The 4-3 divided court, in a significant ruling that could have broad consequences for those living in Iowa illegally and using fake credentials to obtain work, concluded prosecution of crimes such as identity theft and forgery when related to immigration fall under federal jurisdiction and cannot be prosecuted in state court.

"Local enforcement of laws regulating employment of unauthorized aliens would result in a patchwork of inconsistent enforcement that would undermine the harmonious whole of national immigration law," Justice Brent Appel wrote for the majority.

Martha Martinez, who is now 31, obtained an Iowa driver's license when she was 17 using a birth certificate and Social Security card borrowed from a woman named Diana Castaneda. She also used the fake credentials to obtain federal authorization to get a job in Muscatine at a company that provides sanitation services for food processing plants.

Martinez in 2013 received temporary lawful immigration status under the Deferred Action for Childhood Arrivals policy implemented under President Barack Obama. She was able to obtain a driver's license under her real name and newly issued Social Security number provided through DACA.

However, the Iowa Department of Transportation, using facial recognition software, matched her face with the driver's license she obtained at 17 using Castaneda's credentials. After an investigation, Muscatine County Attorney Alan Ostergren charged her with the two felonies that upon conviction could get her deported.

The majority of the court said the federal government routinely chooses not to prosecute immigrants in similar situations as Martinez on humanitarian grounds, noting she was educated in Iowa, has no criminal record, is a productive member of the community and is the mother of four children born in Iowa.

"Federal enforcement officials might well weigh the fact that a mother would be separated from her four children who are United States citizens as a very undesirable result," the court said.

The justices also said federal authorities might blanch at prosecuting a person who in good faith came out of the shadows under protection of the DACA program.

The Obama policy offered a reprieve from deportation to people in the country illegally who could prove they arrived before they were 16, had been in the U.S. for several years and had not committed a crime since arriving. It gave so-called Dreamers an opportunity to stop hiding and live and work without fear of deportation. It's unclear, however, whether President Donald Trump plans to continue the same protections.
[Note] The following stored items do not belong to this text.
/-- R259: HIST, TBUILD, HENC and HDEC in turn give back every byte stream of length 1 or more. -/
def Obligations.ByteStreamRoundTrip : Prop :=
  ∀ (s : State) (bs : List Byte) (src len tab pay payCap out outCap : Word),
    s.platform.legal → len.toNat = bs.length → 1 ≤ bs.length → s.holds src.toNat bs →
    InRange s src.toNat len.toNat → InRange s tab.toNat 2048 → tab.toNat % 4 = 0 →
    InRange s pay.toNat payCap.toNat → InRange s out.toNat outCap.toNat →
    Apart src.toNat len.toNat tab.toNat 2048 → Apart src.toNat len.toNat pay.toNat payCap.toNat →
    Apart pay.toNat payCap.toNat out.toNat outCap.toNat →
    (bs.map fun b => (codeAt (buildTree (histogramOf bs)) b.toNat).length).sum ≤ 8 * payCap.toNat →
    bs.length ≤ outCap.toNat →
    ∃ s1 s2 s3 s4,
      exec .hist (holding s .hist src len tab 0) = .next s1 ∧ s1.status.errCode = 0 ∧
      exec (.tbuild false) (holding s1 (.tbuild false) tab s1.res0 0 0) = .next s2 ∧ s2.status.errCode = 0 ∧
      exec .henc (holding s2 .henc src len pay payCap) = .next s3 ∧ s3.status.errCode = 0 ∧
      exec .hdec (holding s3 .hdec pay s3.res1 out outCap) = .next s4 ∧ s4.status.errCode = 0 ∧
      s4.res0 = len ∧ s4.holds out.toNat bs

/-- R301 with R300 and R302: SUBS's errors and the plane it writes. -/
def Obligations.SubsResult : Prop :=
  (decode 0x0000000C = .ok (.subs .m444) ∧ decode 0x0000010C = .ok (.subs .m422) ∧ decode 0x0000020C = .ok (.subs .m420) ∧
    decode 0x0000030C = .ok (.subs .m411)) ∧
  ∀ (s : State) (m : Mode),
    let W := larg1 s
    let H := larg2 s
    let w := W / (factors m).1
    let h := H / (factors m).2
    let fits := 0 < W ∧ 0 < H ∧ W % (8 * (factors m).1) = 0 ∧ H % (8 * (factors m).2) = 0
    let ranged := InRange s (larg0 s) (W * H) ∧ InRange s (larg3 s) (w * h)
    let apart := Apart (larg0 s) (W * H) (larg3 s) (w * h)
    (¬ fits → exec (.subs m) s = .next (failed s 0x03)) ∧
    (fits → ¬ ranged → exec (.subs m) s = .next (failed s 0x04)) ∧
    (fits → ranged → ¬ apart → exec (.subs m) s = .next (failed s 0x06)) ∧
    (fits → ranged → apart → ∀ p, p.length = W * H → s.holds (larg0 s) p →
      exec (.subs m) s = .next (succeeded s w h (larg3 s) (subsampled m p W H)))

/-- R303 with R300: UPS's errors and the plane it writes. -/
def Obligations.UpsResult : Prop :=
  (decode 0x0000000D = .ok (.ups .m444) ∧ decode 0x0000010D = .ok (.ups .m422) ∧ decode 0x0000020D = .ok (.ups .m420) ∧
    decode 0x0000030D = .ok (.ups .m411)) ∧
  ∀ (s : State) (m : Mode),
    let w := larg1 s
    let h := larg2 s
    let W := w * (factors m).1
    let H := h * (factors m).2
    let ranged := InRange s (larg0 s) (w * h) ∧ InRange s (larg3 s) (W * H)
    let apart := Apart (larg0 s) (w * h) (larg3 s) (W * H)
    (¬ (0 < w ∧ 0 < h) → exec (.ups m) s = .next (failed s 0x03)) ∧
    (0 < w → 0 < h → ¬ ranged → exec (.ups m) s = .next (failed s 0x04)) ∧
    (0 < w → 0 < h → ranged → ¬ apart → exec (.ups m) s = .next (failed s 0x06)) ∧
    (0 < w → 0 < h → ranged → apart → ∀ p, p.length = w * h → s.holds (larg0 s) p →
      exec (.ups m) s = .next (succeeded s W H (larg3 s) (upsampled m p w h)))

/-- R304: SUBS then UPS gives back the dimensions, for every mode; UPS then SUBS gives back the plane, when its dimensions
are multiples of 8; and after a subsample other than 444 the samples are not preserved in general. -/
def Obligations.ChromaRoundTrip : Prop :=
  (∀ (s t : State) (m : Mode) (d : Word), exec (.subs m) s = .next t → t.status.errCode = 0 →
    InRange s d.toNat (larg1 s * larg2 s) →
    Apart (larg3 s) (t.res0.toNat * t.res1.toNat) d.toNat (larg1 s * larg2 s) →
    ∃ u, exec (.ups m) (holding t (.ups m) s.latch.args.a3 t.res0 t.res1 d) = .next u ∧ u.status.errCode = 0 ∧
      u.res0 = s.latch.args.a1 ∧ u.res1 = s.latch.args.a2) ∧
  (∀ (s t : State) (m : Mode) (d : Word) (p : List Byte), s.platform.legal → p.length = larg1 s * larg2 s →
    s.holds (larg0 s) p → larg1 s % 8 = 0 → larg2 s % 8 = 0 →
    exec (.ups m) s = .next t → t.status.errCode = 0 → InRange s d.toNat (larg1 s * larg2 s) →
    Apart (larg3 s) (t.res0.toNat * t.res1.toNat) d.toNat (larg1 s * larg2 s) →
    ∃ u, exec (.subs m) (holding t (.subs m) s.latch.args.a3 t.res0 t.res1 d) = .next u ∧ u.status.errCode = 0 ∧
      u.res0 = s.latch.args.a1 ∧ u.res1 = s.latch.args.a2 ∧ u.holds d.toNat p) ∧
  (∀ m : Mode, m ≠ .m444 →
    ∃ p : List Byte, p.length = 32 * 16 ∧
      upsampled m (subsampled m p 32 16) (32 / (factors m).1) (16 / (factors m).2) ≠ p)

/-! ### Arithmetic (spec/00_scope.md, spec/41_quantizer.md) -/

/-- R8: each operation on finite operands is its exact result rounded once to nearest, ties to even, with the sign of a zero
result, by which +0.0 + -0.0 = +0.0 (R163); and the results on infinities and NaN. The infinities, NaN and signed zeros,
the infinity of `Rounds` among them, are IEEE 754's as the model takes them (log 12). -/
def Obligations.OperationsRoundToNearestEven : Prop :=
  (∀ x y : Double, f64Finite x = true → f64Finite y = true →
    Rounds (f64Units x + f64Units y) 1 (f64Add x y) ∧
    Rounds (f64Units x * f64Units y) (2 ^ 1074) (f64Mul x y) ∧
    (f64Units y ≠ 0 → Rounds ((f64Units y).sign * f64Units x * 2 ^ 1074) (f64Units y).natAbs (f64Div x y)) ∧
    (f64Units x + f64Units y = 0 → f64Add x y = signedZero (f64Neg x && f64Neg y)) ∧
    f64Neg (f64Mul x y) = (f64Neg x != f64Neg y) ∧
    (f64Units y ≠ 0 → f64Neg (f64Div x y) = (f64Neg x != f64Neg y)) ∧
    (f64Units y = 0 → f64Units x ≠ 0 → f64Div x y = infinity (f64Neg x != f64Neg y)) ∧
    (f64Units y = 0 → f64Units x = 0 → f64IsNan (f64Div x y) = true)) ∧
  (∀ n : Int, Rounds (n * 2 ^ 1074) 1 (f64OfInt n)) ∧ f64OfInt 0 = signedZero false ∧
  (∀ x y : Double, f64IsNan x = true ∨ f64IsNan y = true →
    f64IsNan (f64Add x y) = true ∧ f64IsNan (f64Mul x y) = true ∧ f64IsNan (f64Div x y) = true) ∧
  (∀ p q : Bool,
    f64Mul (infinity p) (infinity q) = infinity (p != q) ∧ f64IsNan (f64Div (infinity p) (infinity q)) = true ∧
    (p = q → f64Add (infinity p) (infinity q) = infinity p) ∧
    (p ≠ q → f64IsNan (f64Add (infinity p) (infinity q)) = true)) ∧
  (∀ (p : Bool) (y : Double), f64Finite y = true →
    f64Add (infinity p) y = infinity p ∧ f64Add y (infinity p) = infinity p ∧
    f64Div (infinity p) y = infinity (p != f64Neg y) ∧ f64Div y (infinity p) = signedZero (f64Neg y != p) ∧
    (f64Units y ≠ 0 → f64Mul (infinity p) y = infinity (p != f64Neg y) ∧
      f64Mul y (infinity p) = infinity (f64Neg y != p)) ∧
    (f64Units y = 0 → f64IsNan (f64Mul (infinity p) y) = true ∧ f64IsNan (f64Mul y (infinity p)) = true)) ∧
  (∀ x : Double, f64IsInf x = true → x = infinity (f64Neg x))

/-- R8: f64(n) is exact up to 2^53 in magnitude. -/
def Obligations.IntegerConversionIsExact : Prop :=
  ∀ n : Int, n.natAbs ≤ 2 ^ 53 → f64Finite (f64OfInt n) = true ∧ f64Units (f64OfInt n) = n * 2 ^ 1074

/-- R8: rhaz is a nearest integer, and on a tie the one further from zero. -/
def Obligations.RhazRoundsHalfAway : Prop :=
  ∀ x : Double, f64Finite x = true → ∀ n : Int,
    (rhaz x * 2 ^ 1074 - f64Units x).natAbs ≤ (n * 2 ^ 1074 - f64Units x).natAbs ∧
    ((rhaz x * 2 ^ 1074 - f64Units x).natAbs = (n * 2 ^ 1074 - f64Units x).natAbs → n.natAbs ≤ (rhaz x).natAbs)

/-- R192, corner cases of R190: every entry is in 1..255; q = 50 gives BASE, q = 100 gives 1 and q = 1 gives 255
everywhere; q = 75 starts with the example's row. -/
def Obligations.QuantTableCases : Prop :=
  (∀ q, 1 ≤ q → q ≤ 100 → (quantTable q).length = 64 ∧ ∀ v ∈ quantTable q, 1 ≤ v ∧ v ≤ 255) ∧
  quantTable 50 = baseRows.flatten ∧ quantTable 100 = List.replicate 64 1 ∧ quantTable 1 = List.replicate 64 255 ∧
  (quantTable 75).take 8 = [8, 6, 5, 8, 12, 20, 26, 31]
end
Ostergren said he firmly believes identity theft cases should be investigated and prosecuted.

He said the ruling means Iowa law enforcement will be powerless to prosecute some cases of identity theft.

"Quite frankly it puts Iowa as an outlier in the country so the question is if you are illegally here and you are stealing someone's identity then there's one state in the country you can move to and not be prosecuted right now," he said.

Martinez's attorney, Philip Mears, called the decision a tremendous victory for immigrants.

"The Iowa Supreme Court has recognized the important protection provided to Dreamers given their connection and tremendous contributions to the country they grew up in and call home," he said.

Justice Edward Mansfield and two other justices believe Martinez should be prosecuted. In his dissenting opinion Mansfield said the decision gives a pass from prosecution for immigrants living in Iowa illegally and using fake credentials, which could also be used to avoid paying taxes or to cover up a criminal history. An American citizen without the protections offered immigrants, however, could be prosecuted for the same crimes.

"Our job should not be to pick winners or losers but to apply federal law as given to us by Congress and state law as given to us by the general assembly," he said.

The Iowa attorney general's office has 90 days to decide whether to ask the U.S. Supreme Court to review the Iowa court decision. A spokesman said they are reviewing it and considering all options.